I have to give it to Marcus Sedgewick, the guy can cross genres handily, and it's all awesome.

Revolver (2010) by Marcus Sedgewick
A breakneck historical drama set in an Alaskan mining camp that will keep any reader on the edge of their seat, with not one but two clever twists. I will be recommending this to boys FOREVER.

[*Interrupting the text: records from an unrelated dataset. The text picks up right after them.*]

-- ==== Sys2Proof/Syntax.lean ====
section
/-!
DEFINITION. Syntax.lean: the commands the module takes from outside, one constructor per row of the table, and what
their operands are made of.
-/
namespace Sys2Proof

/-- The two sides of the module (R23). -/
inductive SideId where
  | near
  | off
  deriving DecidableEq, Repr

/-- The other side. -/
def SideId.other : SideId → SideId
  | .near => .off
  | .off => .near

/-- What a memory access meets (R444): a corrected error, a retried transfer, an uncorrectable line, a fifth
consecutive failure, a parity failure of write data; `cut` (R33) is a transfer that a link going down cut short. -/
inductive ErrKind where
  | fix
  | retry
  | readBad
  | retryFail
  | parity
  | cut
  deriving DecidableEq, Repr

/-- An error of one line, met by a read or by a write of the command that carries it. -/
structure LineErr where
  line : Nat
  kind : ErrKind
  onWrite : Bool
  deriving DecidableEq, Repr

/-- What the surroundings of a command decide: the memory errors its accesses meet, and whether a private memory it
reads holds an uncorrectable error, or the Race queue it reads an upset. -/
structure Env where
  errs : List LineErr
  eccFetch : Bool
  eccData : Bool
  deriving DecidableEq, Repr

/-- How a frame arrived on a port with respect to MACsec (R697): unprotected, verified, failing verification, outside
the replay window. -/
inductive SecIn where
  | plain
  | good
  | bad
  | replay
  deriving DecidableEq, Repr

/-- How an RDMA operation of the side ends (R452): well, by a NAK of the host with its syndrome, or unfinished. -/
inductive RdmaEnd where
  | ok
  | nak (syndrome : Nat)
  | timeout
  deriving DecidableEq, Repr

/-- What the boot flash holds, where the host has not written it, at the place of a firmware image that passes its checks
(R681, R685). -/
structure BootImage where
  svn : Nat
  version : Nat
  digest : Nat
  load : Nat
  code : List Byte
  deriving DecidableEq, Repr

/-- A UDP datagram that a host port receives (R724 to R727): the port, whether it was sent to the global address instead of the
link-local one, its MACsec outcome, its source, and its payload. -/
structure Datagram where
  port : Nat
  toGlobal : Bool
  sec : SecIn
  src : Nat
  sport : Nat
  bytes : List Byte
  deriving DecidableEq, Repr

White Crow (2011) by Marcus Sedgewick
An amazingly menacing story about an English town tumbling into the sea, two girls who might be friends or enemies, and a legacy of evil surrounding a very dark place. Incredibly atmospheric.

Hip hop hurray

A couple of splendid books from some heavy hitters.

Decoded (2010) by Jay-Z
It’s not biography as much as exploded liner notes. If you can’t get enough, there’s a standalone book app in addition to the really nice enhanced ebook version. And Sean Carter, forever the entrepreneur, has added three tracks to the “paperback release.” You’ll be humming, it’s inevitable.

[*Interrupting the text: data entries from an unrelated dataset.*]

-- ==== Sys2Proof/Machine/State.lean ====
section
/-!
DEFINITION. Machine/State.lean: the machine's state as plain data, its reasons to stop, and the state after reset.
-/
namespace Sys2Proof.Machine

/-- The three parts (R1). -/
inductive Part where
  | cjm7480
  | cjm7460
  | cjm7420
  deriving DecidableEq, Repr

/-- One row of the register map: where a register stands, which of its bits have each access type (R19), and its
reset value. Bits of no mask are reserved (R16, R18). -/
structure RegSpec where
  name : String
  instLo : Nat
  instHi : Nat
  base : Nat
  stride : Nat
  count : Nat
  rw : Nat
  wo : Nat
  w1c : Nat
  w1s : Nat
  rc : Nat
  ro : Nat
  reset : Nat
  deriving DecidableEq, Repr

/-- A memory: the bytes that differ from 0x00 at rising addresses, and the numbers of the poisoned 64 B lines in
rising order (R443). -/
structure Store where
  cells : List (Nat × Byte)
  bad : List Nat
  deriving DecidableEq, Repr

/-- What a Groom is blocked in (R82, R91). `met` latches that the tether reached its target in time (R82). -/
inductive GWait where
  | none
  | twait (rd tether target deadline : Nat) (met : Bool)
  | wfe
  deriving DecidableEq, Repr

/-- A Groom core (R57, R104). `stale` holds the words its stores have replaced since its last FENCE.I, with their old
value (R116); `lastDt` is the last reading of its copy of Datum time, in 2^-16 ns (R171). -/
structure Groom where
  x : List Word
  v : List (BitVec 512)
  p : List Word
  pc : Nat
  ctl : List (Nat × Word)
  lmem : List (Nat × Byte)
  halted : Bool
  cause : Nat
  wait : GWait
  stale : List (Nat × Nat)
  sendQ : List (BitVec 512)
  recvQ : List (BitVec 512)
  errQ : List (BitVec 512)
  lastRole : Option Nat
  lastDt : Nat
  deriving DecidableEq, Repr

/-- A structure that admission read from memory (R126): its device address, its bytes as a little-endian number. -/
structure Block where
  addr : Nat
  len : Nat
  val : Nat
  deriving DecidableEq, Repr

/-- A command from its admission to its completion record (R144). `slots` is N of its queue at its fetch; `fetched` and
`readyAt` are the times of its fetch and of its becoming ready (R671), `mode` the mode it was checked in (R139, R140). -/
structure Op where
  queue : Nat
  chain : Nat
  cls : Nat
  slots : Nat
  cmd : Nat
  blocks : List Block
  worst : Nat
  waitMet : Bool
  run : Option (Nat × Nat)
  capped : Bool
  resv : Nat
  pages : List Nat
  parent : Option (Nat × Nat × Nat)
  fetched : Nat
  readyAt : Option Nat
  mode : Nat
  deriving DecidableEq, Repr

/-- Datum time (R167 to R189). `acc` counts units of 2^-48 ns below one nanosecond; `prev` is the counter before the
last reference cycle; `srcAt` when the SOURCE in force took effect (R184); `bestAt` and `capable` when the best announce and, by
port, the last completed path delay exchange were (R185). -/
structure Datum where
  ns : Nat
  acc : Nat
  prev : Nat
  pendStep : Option Nat
  src : Nat
  run : Nat
  lastRef : Option (Nat × Nat)
  gm : Nat
  steppedFrom : Nat
  roles : List (Nat × Nat)
  best : Option (Nat × Nat)
  linkDelay : List (Nat × Nat)
  lastSent : List (Nat × Nat)
  lastRx : Nat
  lastRxSend : Nat
  gotRx : Bool
  cPhase : Nat
  cPeriod : Nat
  lastC : Nat
  syncSeq : Nat
  srcAt : Nat
  bestAt : Nat
  capable : List (Nat × Nat)
  deriving DecidableEq, Repr

/-- A frame in the Launch gate's frame store (R192 to R201); `uid` tells it from every other since reset. -/
structure LFrame where
  uid : Nat
  queue : Nat
  chain : Nat
  tl : Nat
  image : List Byte
  port : Nat
  dual : Bool
  report : Bool
  matchOff : Nat
  matchLen : Nat
  watch : Nat
  tag : Nat
  started : Bool
  startNs : Nat
  order : Nat
  sched : Nat
  shadow : Bool
  judged : Bool
  deriving DecidableEq, Repr

/-- A whole good frame received on a watched port (R202). -/
structure Kept where
  port : Nat
  time : Nat
  bytes : List Byte
  deriving DecidableEq, Repr

/-- The Launch gate beside its registers. `leadAt` is the time of the last change of LEAD; `duals` are the DUAL frames
admitted, by T_L, with their port and whether one was sent with outcome 0 or 1 (R646); `dualPorts` the ports of such
frames since reset; `nextUid` names the next frame, and `tec` is each CAN bus's transmit error count (ISO 11898-1). -/
structure Launch where
  frames : List LFrame
  nextOrder : Nat
  kept : List Kept
  busy : List (Nat × Nat)
  leadAt : Nat
  duals : List (Nat × Nat × Bool)
  dualPorts : List Nat
  nextUid : Nat
  tec : List (Nat × Nat)
  deriving DecidableEq, Repr

/-- A message of the cross link (R40): its class, the validity time it carries, its bytes, and the offsets of those that are
poisoned. -/
structure XMsg where
  cls : Nat
  time : Nat
  bytes : List Byte
  bad : List Nat
  deriving DecidableEq, Repr

/-- A frame or datagram the side has sent: the port (14 and 15 stand for the SPI buses), the Datum time, the end of its time on the wire, whether it was
ended with an error (R204), and the bytes. The model's own field. -/
structure Sent where
  port : Nat
  time : Nat
  till : Nat
  cut : Bool
  bytes : List Byte
  deriving DecidableEq, Repr

/-- A Steward event waiting to be handled (R628 to R630). `flags` are bits [3:0] of byte 12 of its entry set when it was
raised; `cmd` the chain number and the queue of the command concerned; `pattern` the pack version and pattern of key 8 of R654. -/
structure SEvent where
  time : Nat
  code : Nat
  unit : Nat
  inst : Nat
  cmd : Option (Nat × Nat)
  detail : Nat
  flags : Nat
  pattern : Option (Nat × Nat)
  deriving DecidableEq, Repr


/-- An extent that agents other than `owner` may not write (R291, R343, R660, R693), nor read where `noRead` (R291).
`key` names the unit's reason, so that it can be lifted; it holds until `till` where that is given. -/
structure Guard where
  key : Nat
  lo : Nat
  hi : Nat
  owner : Nat
  noRead : Bool
  till : Option Nat
  deriving DecidableEq, Repr

/-- The power manager beside its registers (R712 to R717). Credits are in units of 0.25 ns; `rateQ` are the stacks still to
change rate, the first the one that pauses; `clock` is the mode whose Groom clock is in force; `lastAt` the last effect
boundary; `pwrGood` and `resetLow` are the pins PWR_GOOD (released) and SIDE_RESET_N (held low). -/
structure Power where
  credits : List Int
  lastFall : Option Nat
  lastRise : Option Nat
  coolSince : Option Nat
  lastSample : Nat
  leaving : List (Nat × Nat)
  gaining : List (Nat × Nat)
  rateQ : List Nat
  clock : Nat
  lastAt : Nat
  pwrGood : Bool
  resetLow : Bool
  deriving DecidableEq, Repr

/-- A reply kept by a host port (R730). -/
structure KeptReply where
  port : Nat
  src : Nat
  sport : Nat
  seq : Nat
  reply : List Byte
  deriving DecidableEq, Repr

/-- An active subscription (R736, R737). -/
structure Sub where
  id : Nat
  rdma : Bool
  trigReg : Bool
  tether : Nat
  slotBytes : Nat
  ring : Nat
  size : Nat
  qp : Nat
  hsize : Nat
  first : Nat
  countReg : Nat
  hostVa : Nat
  rkey : Nat
  v0 : Nat
  sent : Nat
  port : Nat
  dst : Nat
  dport : Nat
  deriving DecidableEq, Repr

/-- A queue pair's connection (R734). -/
structure QPair where
  pmtu : Nat
  peerQpn : Nat
  sqPsn : Nat
  rqPsn : Nat
  gid : Nat
  retries : Nat
  port : Nat
  deriving DecidableEq, Repr

/-- The host agent (R724 to R740). Flash bytes are held as the complement of their content, so that an erased byte
(0xFF) is an unlisted one; `touched` are the banks and sectors written since manufacture, `torn` those left partly written by a reset
(R751). -/
structure HostAgent where
  replies : List KeptReply
  subs : List Sub
  qps : List QPair
  mrKeys : List Nat
  flash : List (List (Nat × Byte))
  touched : List (Nat × Nat)
  torn : List (Nat × Nat)
  deriving DecidableEq, Repr

/-- What a side as a whole is doing (R686, R688, R750 to R755). -/
inductive Phase where
  | off
  | held
  | boot
  | recovery
  | nofw
  | up
  deriving DecidableEq, Repr

/-- One word of a Race queue (R235, R242): 256 bits, an even-parity bit for each of its bytes, the three copies of its tag (the
count of valid bytes, and its end mark in bit 8), and whether it was written from a poisoned byte. -/
structure RaceWord where
  data : Nat
  parity : Nat
  tags : Nat × Nat × Nat
  bad : Bool
  deriving DecidableEq, Repr

/-- A whole packet in the chain that has not become readable: its words, and the landing count after it. -/
structure RacePend where
  words : Nat
  write : Option Nat
  deriving DecidableEq, Repr

/-- A sample in progress (R217, R225): its chain number, stamps, bytes with their poison and flags; `start` is the landing count of
its first byte (R232). -/
structure Sample where
  chain : Nat
  stamp : Nat
  bytes : List (Byte × Bool)
  noStamp : Bool
  lineLost : Bool
  embedded : Bool
  start : Option Nat
  deriving DecidableEq, Repr

/-- An ingress stream slot (R213 to R242). `readable` words of `words` are readable and `pos` of them popped; `head` is
the landing count after the last whole sample; `since` is the time of its last enabling, `gen` the number of its enablings, and
`spans` the recent times from and to which it was enabled before, with its IN_SCFG and the register its KIND matches by (R219). -/
structure Slot where
  words : List RaceWord
  readable : Nat
  pos : Nat
  mark : Option Nat
  pend : List RacePend
  prog : Option Sample
  disc : Nat
  head : Nat
  since : Nat
  gen : Nat
  spans : List (Nat × Nat × Nat × Nat)
  deriving DecidableEq, Repr

/-- An A-PHY receiver's trigger output (R223): its driving slot, the enabling it drives by, and the PERIOD and PHASE in force, the last pulse, and
the level of GPIO 0. -/
structure Trigger where
  drv : Option (Nat × Nat × Nat × Nat)
  pulse : Option Nat
  high : Bool
  deriving DecidableEq, Repr

/-- The ingress beside its registers; `spi` is the slot whose transfer is in progress on each bus, with its enabling. -/
structure Ingress where
  slots : List Slot
  trig : List Trigger
  spi : List (Option (Nat × Nat))
  deriving DecidableEq, Repr

/-- An empty slot. -/
def Slot.reset : Slot := ⟨[], 0, 0, none, [], none, 0, 0, 0, 0, []⟩
/-- A pose (R281, R282): its source, position (FP64 codes), orientation, velocity and body rate (FP32 codes). -/
structure Pose where
  src : Nat
  pos : List Nat
  q : List Nat
  vel : List Nat
  rate : List Nat
  deriving DecidableEq, Repr


/-- What Transit learns of a sample from its ingress prefix (R250), and the values posted for it (R251). `avail` is its
availability time (R247). -/
structure TrSample where
  stamp : Nat
  arrival : Nat
  avail : Nat
  chain : Nat
  landPos : Nat
  len : Nat
  poison : Bool
  noStamp : Bool
  vals : List Nat
  deriving DecidableEq, Repr

/-- A Transit stream: its kept samples by rising stamp (R255), the prefixes of the last 256 samples delivered on the slot
(R254), the chains whose values are stored, its changes of state (R273), and the latest available chain (R262). -/
structure TrStream where
  kept : List TrSample
  recent : List TrSample
  posted : List Nat
  hist : List (Nat × Nat)
  lastChain : Option Nat
  deriving DecidableEq, Repr

/-- The entry of a stream in a record (R262) before its encoding. -/
structure TrEntry where
  slot : Nat
  method : Nat
  chainA : Nat
  chainB : Nat
  stampA : Nat
  stampB : Nat
  poison : Bool
  revised : Bool
  noSample : Bool
  nchan : Nat
  chainLast : Nat
  oldest : Option Nat
  vals : List Byte
  deriving DecidableEq, Repr

/-- A closed frame: the latest record for it (R264 to R266). -/
structure TrFrame where
  validity : Nat
  close : Nat
  rev : Nat
  entries : List TrEntry
  ego : List Byte
  deriving DecidableEq, Repr

/-- A revision decided and not yet written: the frame as revised, and t_L. -/
structure TrRevision where
  frame : TrFrame
  decided : Nat
  slot : Nat
  deriving DecidableEq, Repr

/-- Transit beside its registers: its streams, the next frame to close (R249), the closed frames and the revisions to
write; `due` are the records decided at close and not yet written (R248). -/
structure Transit where
  streams : List TrStream
  next : Nat
  closed : List TrFrame
  revs : List TrRevision
  due : List TrFrame
  deriving DecidableEq, Repr

/-- An empty stream. -/
def TrStream.reset : TrStream := ⟨[], [], [], [], none⟩

/-- The usable inputs of one Gait step, with their CHAIN_B (R276, R277). -/
structure GaitCut where
  imu : Option (List Nat × Nat)
  wheels : List (List Nat × Nat)
  steer : Option (List Nat × Nat)
  deriving DecidableEq, Repr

Playground (2011) by 50 Cent, Laura Moser, Lizzi Akana
Curtis Jackson writes about contemporary middle schoolers with some real understanding of what it is to be bullied, and to bully in turn. The language is strong, but otherwise quite diverting.

On the digital realm

Not technical, more sociological.

How to Leave Twitter (2011) by Grace Dent
I agree one hundred percent: without twitter, life is like slogging through molasses. Dent captures perfectly all there is to love and hate about the microblogging platform in her typically hysterical, but deadpan, way.

The Filter Bubble (2011) by Eli Pariser
Explores how customized display filters are actually creating very local and personal version of online experiences, as well as the ramifications for media consumption where we have become accustomed to our own niche.